Monday, 15 December 2014

BDSMonday - Play Parties

It's BDSMonday!

Today I'm talking about play parties.

In case you don't know, a play party is a gathering of kinky people where the attendees play or watch others play, as opposed to a munch which is typically in a vanilla setting and play of any kind is a big no-no.

I'll admit to limited experience. I live in a small city, and the kinky community here is small. All of the play parties I've attended bar one were organized at least in part by me. The one I didn't help organize was very, very small, and held in someone's home. Some of what I say might not apply in all cases, so I'd love to hear from people with more experience!

First, how do you get invited to a play party?
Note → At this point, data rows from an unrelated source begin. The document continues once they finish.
/-- R217: SPINDLE_RUN's descriptors are checked, its granules brought Near and its segments queued. -/
def startSequence (s : State) (a : Adm) (ds : List (List Byte)) : State :=
  let cid := a.cmd.cid
  let f := a.fn
  let xs := ds.map segOf
  let gs := segGranules s f xs
  if gs.any (fun e => bringHeld s e.1 e.2) then s
  else match bringAll s gs with
  | none => fail s cid stNoSpace
  | some s' =>
    if gs.any (granuleLost s) then tierFailed s a
    else if xs.any (fun x => (segChannel s f x).isSome && segEcc s x) then fail s cid stInternal
    else
      let (s, left, off) := (ds.zipIdx).foldl (fun (acc : State × Nat × List (Nat × List Byte)) d =>
        let (s, n, o) := takeSegment acc.1 f (.inl cid) d.2 d.1
        (s, acc.2.1 + n, acc.2.2 ++ o)) (s', 0, [])
      let s := updAdm s cid (fun a => { a with pins := (a.pins ++ segPins s f xs).eraseDups })
      let q : Sequence := { cid := cid, left := left, rows := 0, runs := (gs.map (fun e => (e.1, e.2 / 8))).eraseDups, off := off }
      sequenceOn (setPhase { s with stk := { s.stk with sequences := s.stk.sequences ++ [q] } } cid .waitSegments) cid f

/-- R214, R216: SPINDLE_RUN. -/
def execSpindleRun (cid : Nat) (s : State) : Out := withCmd s cid 0x507 (fun a =>
  let oid := a.p 32 4
  let t := target s a oid
  let n := a.p 36 4
  let ds := records 64 n a.carried
  let xs := ds.map segOf
  let s := countForeign s a (t.isForeign || xs.any (segForeign s a.fn))
  if t.isMissing || xs.any (segMissing s a.fn) then fail s cid stNoObject
  else if t.bad (fun o => !o.isData || beyond a oid o 0 (64 * n)) || !seqOk s a.fn ds then fail s cid stInvalidParam
  else if readFails .any a oid t 0 (64 * n) then readFailed s a (readFails .lost a oid t 0 (64 * n))
  else startSequence s a ds)

/-- Whether a segment's operand lies in part on a channel that holds ordinary requests, as its load is one (R209, R215). -/
def operandHeld (s : State) (g : Segment) : Bool :=
  let x := segOf g.desc
  !g.scan && x.loads && (runTarget s g.fn x.opnd).obj?.any (fun o => rangeHeld s x.opnd o.current x.opndOff x.opndBytes)

/-- The next queued segment enters a channel in memory mode (R209, R219), unless its stack is at thermal level 3 (R460) or its
operand's load is held; an owed refresh goes before it (R212) and its operand is loaded (R215). -/
def startSegment (s : State) (ch : Nat) : State :=
  let c := chanOf s ch
  if c.state != .memory || s.draught.levels.contains (.stack (ch / 32)) then s
  else match nextSegment s c with
    | none => s
    | some g =>
      let x := segOf g.desc
      let key := ownerKey g.owner
      if operandHeld s g then s
      else updChan s ch (fun c => { c with
        state := .entry, running := some g, queue := c.queue.erase g, lastSeq := ownerSeq s g.owner
        owed := false, refreshes := if c.owed then c.refreshes + 1 else c.refreshes
        operand := if x.loads && !g.scan then AMap.insert c.operand key (descBytes s g.fn x.opnd x.opndOff x.opndBytes) else c.operand })

/-- R219: the next queued segment starts. -/
def execSegmentStart (ch : Nat) (s : State) : Out := .next (startSegment s ch)

/-- R221: the running segment ends: its outputs are written, its knot receives its arrival, the channel begins exit. A scan writes
to no object (R219, R223). -/
def execSegmentEnd (ch : Nat) (s : State) : Out :=
  let c := chanOf s ch
  match c.running with
  | none => .next s
  | some g =>
    let x := segOf g.desc
    let s := if g.scan then s else segWrite s g.fn x (segOutputs s g.fn x (AMap.getD c.operand (ownerKey g.owner) []))
    let s := updChan s ch (fun c => { c with state := .exit, running := none })
    let s := charge { s with stk := { s.stk with segments := s.stk.segments + 1 } } g.fn (85 * ceilDiv x.budget 64) false
    .next (sequenceStep (if g.scan then s else segArrive s g.fn x) g x.rows)

/-- Values of a stopped segment's outputs, which are undefined (R218): free values. -/
def stoppedOutputs (s : State) (n : Nat) : List Byte :=
  (List.range n).flatMap (fun j => toLE 4 (Config.stoppedOutput (s.fresh + j)).toNat)

/-- R218: the running segment is stopped: its outputs are undefined, the rest of its sequence goes and its command ends with
INTERNAL. A segment that a program issued alone has no sequence: it makes no arrival, and its instance and that instance's other
segments go on (DESIGN CHOICE, log entry 145). -/
def execSegmentStop (ch : Nat) (s : State) : Out :=
  let c := chanOf s ch
  match c.running with
  | none => .next s
  | some g =>
    let x := segOf g.desc
    let s := if g.scan then s else segWrite { s with fresh := s.fresh + x.rows } g.fn x (stoppedOutputs s x.rows)
    let s := updChan s ch (fun c => { c with state := .exit, running := none, stopped := satAdd c.stopped 1 })
    let s := causeSnap { s with stk := { s.stk with stopped := satAdd s.stk.stopped 1 } } 2
    .next (match g.owner with
      | .inr _ => s
      | .inl cid =>
        let s := updSequence { s with stk := { s.stk with chans := s.stk.chans.map (fun e =>
          (e.1, { e.2 with queue := e.2.queue.filter (fun y => y.owner != g.owner) })) } } cid (fun q => { q with off := [] })
        if (findAdm s cid).any (fun a => !a.isDone) then fail s cid stInternal else s)

/-- R213: the exit ends and the gap begins: held requests are issued in arrival order, then an owed refresh, then those that were
stalled, which arrive in the gap (R210). -/
def execChannelExitEnd (ch holdNs : Nat) (s : State) : Out :=
  let c := chanOf s ch
  if c.state != .exit then .next s
  else
    let s := updChan s ch (fun c => { c with
      state := .gap, held := [], stalled := [], owed := false, refreshes := if c.owed then c.refreshes + 1 else c.refreshes })
    let s := if c.held.isEmpty then s else { s with stk := { s.stk with
      maxHold := BitVec.ofNat 16 (max s.stk.maxHold.toNat (min holdNs 65535)) } }
    .next (c.stalled.foldl serveStalled (c.held.foldl serveHeld s))

/-- R212: a refresh falls due: issued in memory mode, owed while a segment enters, runs or exits. -/
def execRefreshDue (ch : Nat) (s : State) : Out :=
  if chanHolds s ch then .next (updChan s ch (fun c => { c with owed := true }))
  else .next (updChan s ch (fun c => { c with refreshes := c.refreshes + 1 }))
Some are completely open--anyone with the cash can buy a ticket. This is especially true of very large parties that have been running for a number of years. Smaller ones tend to be more selective, both because of size restrictions and concerns about the safety of those attending. Most of the parties I hosted were semi-private. A group of vetted people would be sent direct invites, and any remaining tickets would be sold at munches. Interested people had to attend at least one munch so we could meet them in person. We also had a list of people who were not welcome, because of past incidents or major personality conflicts with people who were attending. We also tried to mostly invite people who we knew would play, because that way it's more fun for everyone.

It's usually okay to attend a play party and not play, but it's best to ask ahead of time. Play parties aren't public, but they aren't in the bedroom, either. Anyone playing at them has to realize that they may be watched while they play. We always left little areas where people could stand and watch play. If someone tells you they don't want to be watched, or any other request, please respect that.

Stay out of the way of play! The people involved in a scene don't want to be tripping over you or have to worry about accidentally hitting you with a riding crop. Stay out of the scene unless you're invited. Don't talk to the participants unless you've been invited to, or unless that scene is specifically stated to be a demonstration.

Another important part of play parties is DMs or dungeon monitors. The DM is there to make sure everyone is safe and happy. At our parties, people who had already played weren't allowed to DM, because that meant they were in an altered state and probably not as focused as someone who hadn't played. Not all play parties have them.

I don't remember an instance where our DMs had to intervene with a scene, but they helped clean up stations, brought water, snacks, pillows and blankets to people who'd played, and just kept an eye on everything.

If you have a question about a scene, or if it's making you uncomfortable, approach the DM. Don't try to stop the scene yourself. If you need to, leave the room. Not everyone is going to play the same way as you, but that doesn't mean they're doing it 'wrong'.

Due to hygiene/safety, you'll probably have to bring your own toys to a play party, but there will probably be different stations set up to play at. We had a spanking bench, St. Andrew's cross and massage table. If you can, it's nice to clean up the station when you're finished playing--some form of disinfectant should be provided. Sometimes you or your play partner are too out of it to clean up. That's okay, just let someone know.

And a quick note, as someone who hosted parties: getting there early to help to set up, and staying late to help take down everything is a super awesome thing to do if you're able! Putting on play parties is a lot of work, and chances are your help will be appreciated.

Thank your hosts for putting on the party. Don't constantly pester them about when the next party is going to be, because eventually the answer is going to be, "Whenever you put one on." Play parties should be fun for everyone, and that includes the hosts!